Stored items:
-- ==== Sys2Proof/Machine/Image.lean ====
section
/-! DEFINITION. Kernel images, handler images and launch records: their fields, the checks that refuse them, and the pages that a unit's
LTT gets from them (spec/03 R71, R72; spec/04 R76; spec/14 R290, R293, R299). -/

namespace Sys2Proof.Machine

open Sys2Proof

/-! ## The image header (R71) -/

/-- Whether bytes `lo` to `hi` are all zero. -/
def zeros (l : List Byte) (lo hi : Nat) : Bool := imgField l lo (hi + 1 - lo) == 0

/-- CODEOFF. -/
def imCODEOFF (h : List Byte) : Nat := imgField h 0x08 4
/-- CODELINES. -/
def imCODELINES (h : List Byte) : Nat := imgField h 0x0C 4
/-- PATOFF. -/
def imPATOFF (h : List Byte) : Nat := imgField h 0x10 4
/-- PATCOUNT. -/
def imPATCOUNT (h : List Byte) : Nat := imgField h 0x14 2
/-- BUFCOUNT. -/
def imBUFCOUNT (h : List Byte) : Nat := imgField h 0x16 2
/-- BUFOFF. -/
def imBUFOFF (h : List Byte) : Nat := imgField h 0x18 4
/-- GRPOFF. -/
def imGRPOFF (h : List Byte) : Nat := imgField h 0x1C 4
/-- DATASIZE. -/
def imDATASIZE (h : List Byte) : Nat := imgField h 0x20 8
/-- DATAOFF. -/
def imDATAOFF (h : List Byte) : Nat := imgField h 0x28 4
/-- PARAMS. -/
def imPARAMS (h : List Byte) : Nat := imgField h 0x2C 4
/-- ROWS. -/
def imROWS (h : List Byte) : Nat := imgField h 0x30 2
/-- COLS. -/
def imCOLS (h : List Byte) : Nat := imgField h 0x32 2
/-- CORES. -/
def imCORES (h : List Byte) : Nat := imgField h 0x34 1
/-- STITCH. -/
def imSTITCH (h : List Byte) : Nat := imgField h 0x35 1
/-- WATCHDOG. -/
def imWATCHDOG (h : List Byte) : Nat := imgField h 0x38 4

/-- Whether a header is one that R71 allows; the ranges of CODEOFF, CODELINES, PATCOUNT and CORES too (DESIGN CHOICE, log entry 65). -/
def headerOk (h : List Byte) : Bool :=
  imgField h 0 4 == 0x49364E58 && imgField h 4 2 == 1 && imgField h 6 2 == 256 && imCODEOFF h % 32 == 0 &&
    decide (1 ≤ imCODELINES h) && decide (imCODELINES h ≤ 8192) && decide (imPATCOUNT h ≤ 512) && decide (imSTITCH h ≤ 4) &&
    decide (1 ≤ imCORES h) && decide (imCORES h ≤ 8) && zeros h 0x36 0x37 && zeros h 0x3C 0xFF

/-! ## Buffer and group entries (R72) -/

/-- VBASE. -/
def bfVBASE (e : List Byte) : Nat := imgField e 0 8
/-- SIZE. -/
def bfSIZE (e : List Byte) : Nat := imgField e 8 8
/-- PAGE. -/
def bfPAGE (e : List Byte) : Nat := imgField e 0x10 1
/-- The format attribute. -/
def bfFMT (e : List Byte) : Nat := imgField e 0x11 1 % 16
/-- The block geometry. -/
def bfGEOM (e : List Byte) : Nat := imgField e 0x11 1 / 16 % 8
/-- The compression class. -/
def bfCLASS (e : List Byte) : Nat := imgField e 0x12 1 % 8
/-- Write permission. -/
def bfWR (e : List Byte) : Bool := (imgField e 0x12 1).testBit 3
/-- Pinned. -/
def bfPIN (e : List Byte) : Bool := (imgField e 0x13 1).testBit 0
/-- The window code. -/
def bfWIN (e : List Byte) : Nat := imgField e 0x13 1 / 2 % 4
/-- INITOFF; none for 0xFFFF_FFFF. -/
def bfINIT (e : List Byte) : Option Nat := if imgField e 0x14 4 = 0xFFFFFFFF then none else some (imgField e 0x14 4)
/-- INITLEN. -/
def bfLEN (e : List Byte) : Nat := imgField e 0x18 8

/-- The pages of a buffer: SIZE rounded up. -/
def bfPages (e : List Byte) : Nat := (bfSIZE e + pageBytes (bfPAGE e) - 1) / pageBytes (bfPAGE e)

/-- The window of a window code, as a range of addresses (R26). -/
def winRange (w : Nat) : Nat × Nat :=
  match w with
  | 0 => (0, 0x100000)
  | 1 => (0x1000000, 0x2000000)
  | _ => (0x100000000, 0x1000000000000)

/-- Whether a buffer entry is one that R72 allows. -/
def bufferOk (data : Nat) (e : List Byte) : Bool :=
  let p := bfPAGE e
  let w := bfWIN e
  decide (p ≤ 4) && decide (w ≤ 2) && (w != 0 || p == 0) && (w != 1 || p == 1) && decide (bfFMT e ≤ 12) && decide (bfGEOM e ≤ 2) &&
    decide (bfCLASS e ≤ 4) && decide (imgField e 0x11 1 < 128) && decide (imgField e 0x12 1 < 16) && decide (imgField e 0x13 1 < 8) &&
    bfVBASE e % pageBytes p == 0 && decide ((winRange w).1 ≤ bfVBASE e) && decide (bfVBASE e + bfSIZE e ≤ (winRange w).2) &&
    decide (bfLEN e ≤ bfSIZE e) && (match bfINIT e with | some o => decide (o + bfLEN e ≤ data) | none => true)

/-- Whether a group entry is one that R72 allows. -/
def groupOk (e : List Byte) : Bool := decide (imgField e 0 1 ≤ 3) && zeros e 1 3

/-! ## A whole image as the scheduler reads it -/

/-- An image by address: its header and its buffer and group entries. -/
structure Image where
  base    : Nat
  head    : List Byte
  buffers : List (List Byte)
  groups  : List (List Byte)
  deriving DecidableEq, Repr

/-- Entries of `z` bytes each, `k` of them. -/
def pieces (z k : Nat) (l : List Byte) : List (List Byte) := (List.range k).map fun i => (l.drop (z * i)).take z

/-- The image at a guest-physical address of a partition; none where a byte of its header or entries cannot be read, or the page of BUFOFF, also
with BUFCOUNT 0 (DESIGN CHOICE, log entry 65). -/
def readImageAt (m : Memory) (p : Part) (a : Nat) : Option Image :=
  match gpaBytes m p a 256 with
  | none => none
  | some h =>
    match gpaBytes m p (a + imBUFOFF h) (32 * imBUFCOUNT h), gpaBytes m p (a + imGRPOFF h) 64 with
    | some b, some g => some ⟨a, h, pieces 32 (imBUFCOUNT h) b, pieces 8 8 g⟩
    | _, _ => none

/-- The LTT pages of an image's buffers in a window: buffer, and page address; numbered in order (R72). -/
def Image.pages (i : Image) (w : Nat) : List (List Byte × Nat) :=
  (i.buffers.filter fun e => bfWIN e == w).flatMap fun e => (List.range (bfPages e)).map fun k => (e, bfVBASE e + k * pageBytes (bfPAGE e))

/-- Whether an image is one that R71, R72, R76 and R293 allow beside a handler at a base page. -/
def Image.ok (i : Image) (hbase : Nat) : Bool :=
  headerOk i.head && (i.buffers.all (bufferOk (imDATASIZE i.head))) && i.groups.all groupOk &&
    decide ((i.pages 0).length ≤ 64) && decide ((i.pages 1).length ≤ 64) && decide ((i.pages 2).length ≤ 896) &&
    decide (imCODELINES i.head ≤ 256 * hbase) &&
    (imPARAMS i.head == 0 ||
      (decide (imPARAMS i.head ≤ 0x4000) && decide ((i.pages 0).length < 64) &&
        (i.pages 0).all fun e => !(decide (e.2 ≤ 0xFC000) && decide (0xFC000 < e.2 + 0x4000))))

/-- An LTT entry from its fields, present with a frame (R225). -/
def lttMake (va psize fmt geom cls : Nat) (pin rd wr p : Bool) (frame : Nat) : BitVec 128 :=
  BitVec.ofNat 128 (2 ^ 38 + (if p then 2 ^ 39 else 0) + (if pin then 2 ^ 40 else 0) + (if rd then 2 ^ 41 else 0) + (if wr then 2 ^ 42 else 0) +
    cls * 2 ^ 43 + geom * 2 ^ 46 + fmt * 2 ^ 49 + frame / 0x4000 * 2 ^ 53 + psize * 2 ^ 91 + va / 0x4000 * 2 ^ 94)

/-- The LTT entry of one page of a buffer, without its frame. -/
def pageEntry (x : List Byte × Nat) : BitVec 128 :=
  lttMake x.2 (bfPAGE x.1) (bfFMT x.1) (bfGEOM x.1) (bfCLASS x.1) (bfPIN x.1) true (bfWR x.1) false 0

/-- A device page's entry with the frame that the nested walk finds, or left absent; RD = 1, and WR from CLASS (R72, R293). -/
def deviceEntry (m : Memory) (p : Part) (x : List Byte × Nat) : BitVec 128 :=
  match nestedWalk m p none (pageEntry x) x.2 with
  | .fill e => lttFill (pageEntry x) (lttFRAME e) true (bfWR x.1)
  | _ => pageEntry x

/-- Whether the walk of a device page meets a page that moves: it waits for the end of the move and walks again (R270). -/
def pageMoving (m : Memory) (p : Part) (x : List Byte × Nat) : Bool :=
  match nestedWalk m p none (pageEntry x) x.2 with
  | .moving => true
  | _ => false

/-- The LTT of a unit on a core (R72, R293): a page a parameter block adds comes after the image's face pages. -/
def Image.ltt (i : Image) (m : Memory) (p : Part) (n : Nat) : Map (BitVec 128) :=
  let face := (i.pages 0).map fun x =>
    lttFill (pageEntry x) (faceSpa n + x.2) true (bfWR x.1)
  let face := if imPARAMS i.head = 0 then face else face ++ [lttMake 0xFC000 0 0 0 0 false true false true (faceSpa n + 0xFC000)]
  let clus := (i.pages 1).map fun x => lttFill (pageEntry x) (sramSpa (clusterOf n) + (x.2 - 0x1000000)) true (bfWR x.1)
  let dev := (i.pages 2).map (deviceEntry m p)
  (face.zipIdx.map fun x => (x.2, x.1)) ++ (clus.zipIdx.map fun x => (64 + x.2, x.1)) ++ dev.zipIdx.map fun x => (128 + x.2, x.1)

/-- Whether some page that holds initial data of a device buffer stays absent (R293). -/
def Image.dataAbsent (i : Image) (m : Memory) (p : Part) : Bool :=
  (i.pages 2).any fun x =>
    (bfINIT x.1).isSome && decide (x.2 < bfVBASE x.1 + bfLEN x.1) && !(lttP (deviceEntry m p x)) && !(pageMoving m p x)

/-- Whether a page of a device buffer moves. -/
def Image.moving (i : Image) (m : Memory) (p : Part) : Bool := (i.pages 2).any (pageMoving m p)

/-- The initial bytes of a buffer, by virtual address; none where they cannot be read (R72; DESIGN CHOICE, log entry 72). -/
def Image.initBytes (i : Image) (m : Memory) (p : Part) (e : List Byte) : List Byte :=
  match bfINIT e with
  | none => []
  | some o => (gpaBytes m p (i.base + imDATAOFF i.head + o) (bfLEN e)).getD []

/-- s1, the address of the parameter block (R293). -/
def Image.paramBase (i : Image) : Nat :=
  if imPARAMS i.head = 0 then 0 else 0x100000 - (imPARAMS i.head + 255) / 256 * 256

/-- A list of 16-bit unit indices ended by 0xFFFF, or by a byte that cannot be read (R72; DESIGN CHOICE, log entry 65). `fuel` bounds it. -/
def unitList (m : Memory) (p : Part) (fuel a : Nat) : List Nat :=
  match fuel with
  | 0 => []
  | f + 1 =>
    match gpaBytes m p a 2 with
    | none => []
    | some b => let u := ofBytes b; if u = 0xFFFF then [] else u :: unitList m p f (a + 2)

/-- The member units of each barrier group that an image declares, for a unit (R16, R72). A list may name a unit that the launch does not have: it
is kept as a member that never arrives (DESIGN CHOICE, log entry 82). -/
def Image.barriers (i : Image) (m : Memory) (p : Part) (units cores unit : Nat) : Map BGroup :=
  (i.groups.zipIdx).filterMap fun x =>
    let members : List Nat :=
      match imgField x.1 0 1 with
      | 1 => List.range units
      | 2 => (List.range cores).map fun k => unit / cores * cores + k
      | 3 => (unitList m p 65536 (i.base + imgField x.1 4 4)).eraseDups
      | _ => []
    if members.contains unit then some (x.2, ⟨members, false, false, false, false⟩) else none

/-! ## Launch records (R290) -/

/-- IMAGE. -/
def rcIMAGE (r : BitVec 512) : Nat := byteField r 0 8
/-- PARAMS. -/
def rcPARAMS (r : BitVec 512) : Nat := byteField r 8 8
/-- GRAPH; in a node entry, OFFSET. -/
def rcGRAPH (r : BitVec 512) : Nat := byteField r 0x10 8
/-- NODE; in a node entry, the REGION slot. -/
def rcNODE (r : BitVec 512) : Nat := byteField r 0x18 2
/-- ROWS. -/
def rcROWS (r : BitVec 512) : Nat := byteField r 0x1A 1
/-- COLS. -/
def rcCOLS (r : BitVec 512) : Nat := byteField r 0x1B 1
/-- CORES. -/
def rcCORES (r : BitVec 512) : Nat := byteField r 0x1C 1
/-- STITCH. -/
def rcSTITCH (r : BitVec 512) : Nat := byteField r 0x1D 1
/-- HANDOVER. -/
def rcHANDOVER (r : BitVec 512) : Bool := (byteField r 0x1E 1).testBit 0
/-- The CCU counter, where enabled. -/
def rcCCU (r : BitVec 512) : Option Nat := if (byteField r 0x1E 1).testBit 1 then some (byteField r 0x20 1 % 32) else none
/-- The CCL counter, where enabled. -/
def rcCCL (r : BitVec 512) : Option Nat := if (byteField r 0x1E 1).testBit 2 then some (byteField r 0x1F 1 % 32) else none
/-- WATCHDOG. -/
def rcWATCHDOG (r : BitVec 512) : Nat := byteField r 0x24 4
/-- SAVE. -/
def rcSAVE (r : BitVec 512) : Nat := byteField r 0x28 8

/-- Whether a record's reserved bits are zero and its fields in range (R290). -/
def recordOk (r : BitVec 512) : Bool :=
  rcIMAGE r % 256 == 0 && decide (byteField r 0x1E 1 < 8) && decide (byteField r 0x1F 1 < 32) && decide (byteField r 0x20 1 < 32) &&
    byteField r 0x21 3 == 0 && rcSAVE r % 4096 == 0 && byteField r 0x30 16 == 0 && decide (rcCORES r ≤ 8) &&
    (decide (rcSTITCH r ≤ 4) || rcSTITCH r == 0xFF)

/-- Whether a record replays a whole graph (R299). -/
def isReplay (r : BitVec 512) : Bool := rcGRAPH r != 0 && rcNODE r == 0xFFFF

/-- Whether a replay record has no field but those that R299 allows it: PARAMS, the CCL enable, CCL and WATCHDOG. -/
def replayOk (r : BitVec 512) : Bool :=
  rcIMAGE r == 0 && byteField r 0x1A 4 == 0 && (byteField r 0x1E 1 == 0 || byteField r 0x1E 1 == 4) && decide (byteField r 0x1F 1 < 32) &&
    byteField r 0x20 4 == 0 && byteField r 0x28 24 == 0

/-! ## Handler images (R76) -/

/-- Whether a handler image may be installed at a base page: no patterns, buffers, data or parameters, no packed line, and not past
line 8,191. -/
def handlerOk (base : Nat) (h : List Byte) (code : List Byte) : Bool :=
  headerOk h && imPATCOUNT h == 0 && imBUFCOUNT h == 0 && imDATASIZE h == 0 && imPARAMS h == 0 && decide (1 ≤ base) && decide (base ≤ 31) &&
    decide (256 * base + imCODELINES h ≤ 8192) && code.length == 32 * imCODELINES h

end Sys2Proof.Machine
end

→ **ASSIGNED TASK**: In the data above, find the line that contains "if imPARAMS i.head = 0 then 0" and the line that contains "def rcCORES (r". Repeat exactly those lines and every line between them, and only those.

→ **REPLY**:
  if imPARAMS i.head = 0 then 0 else 0x100000 - (imPARAMS i.head + 255) / 256 * 256

/-- A list of 16-bit unit indices ended by 0xFFFF, or by a byte that cannot be read (R72; DESIGN CHOICE, log entry 65). `fuel` bounds it. -/
def unitList (m : Memory) (p : Part) (fuel a : Nat) : List Nat :=
  match fuel with
  | 0 => []
  | f + 1 =>
    match gpaBytes m p a 2 with
    | none => []
    | some b => let u := ofBytes b; if u = 0xFFFF then [] else u :: unitList m p f (a + 2)

/-- The member units of each barrier group that an image declares, for a unit (R16, R72). A list may name a unit that the launch does not have: it
is kept as a member that never arrives (DESIGN CHOICE, log entry 82). -/
def Image.barriers (i : Image) (m : Memory) (p : Part) (units cores unit : Nat) : Map BGroup :=
  (i.groups.zipIdx).filterMap fun x =>
    let members : List Nat :=
      match imgField x.1 0 1 with
      | 1 => List.range units
      | 2 => (List.range cores).map fun k => unit / cores * cores + k
      | 3 => (unitList m p 65536 (i.base + imgField x.1 4 4)).eraseDups
      | _ => []
    if members.contains unit then some (x.2, ⟨members, false, false, false, false⟩) else none

/-! ## Launch records (R290) -/

/-- IMAGE. -/
def rcIMAGE (r : BitVec 512) : Nat := byteField r 0 8
/-- PARAMS. -/
def rcPARAMS (r : BitVec 512) : Nat := byteField r 8 8
/-- GRAPH; in a node entry, OFFSET. -/
def rcGRAPH (r : BitVec 512) : Nat := byteField r 0x10 8
/-- NODE; in a node entry, the REGION slot. -/
def rcNODE (r : BitVec 512) : Nat := byteField r 0x18 2
/-- ROWS. -/
def rcROWS (r : BitVec 512) : Nat := byteField r 0x1A 1
/-- COLS. -/
def rcCOLS (r : BitVec 512) : Nat := byteField r 0x1B 1
/-- CORES. -/
def rcCORES (r : BitVec 512) : Nat := byteField r 0x1C 1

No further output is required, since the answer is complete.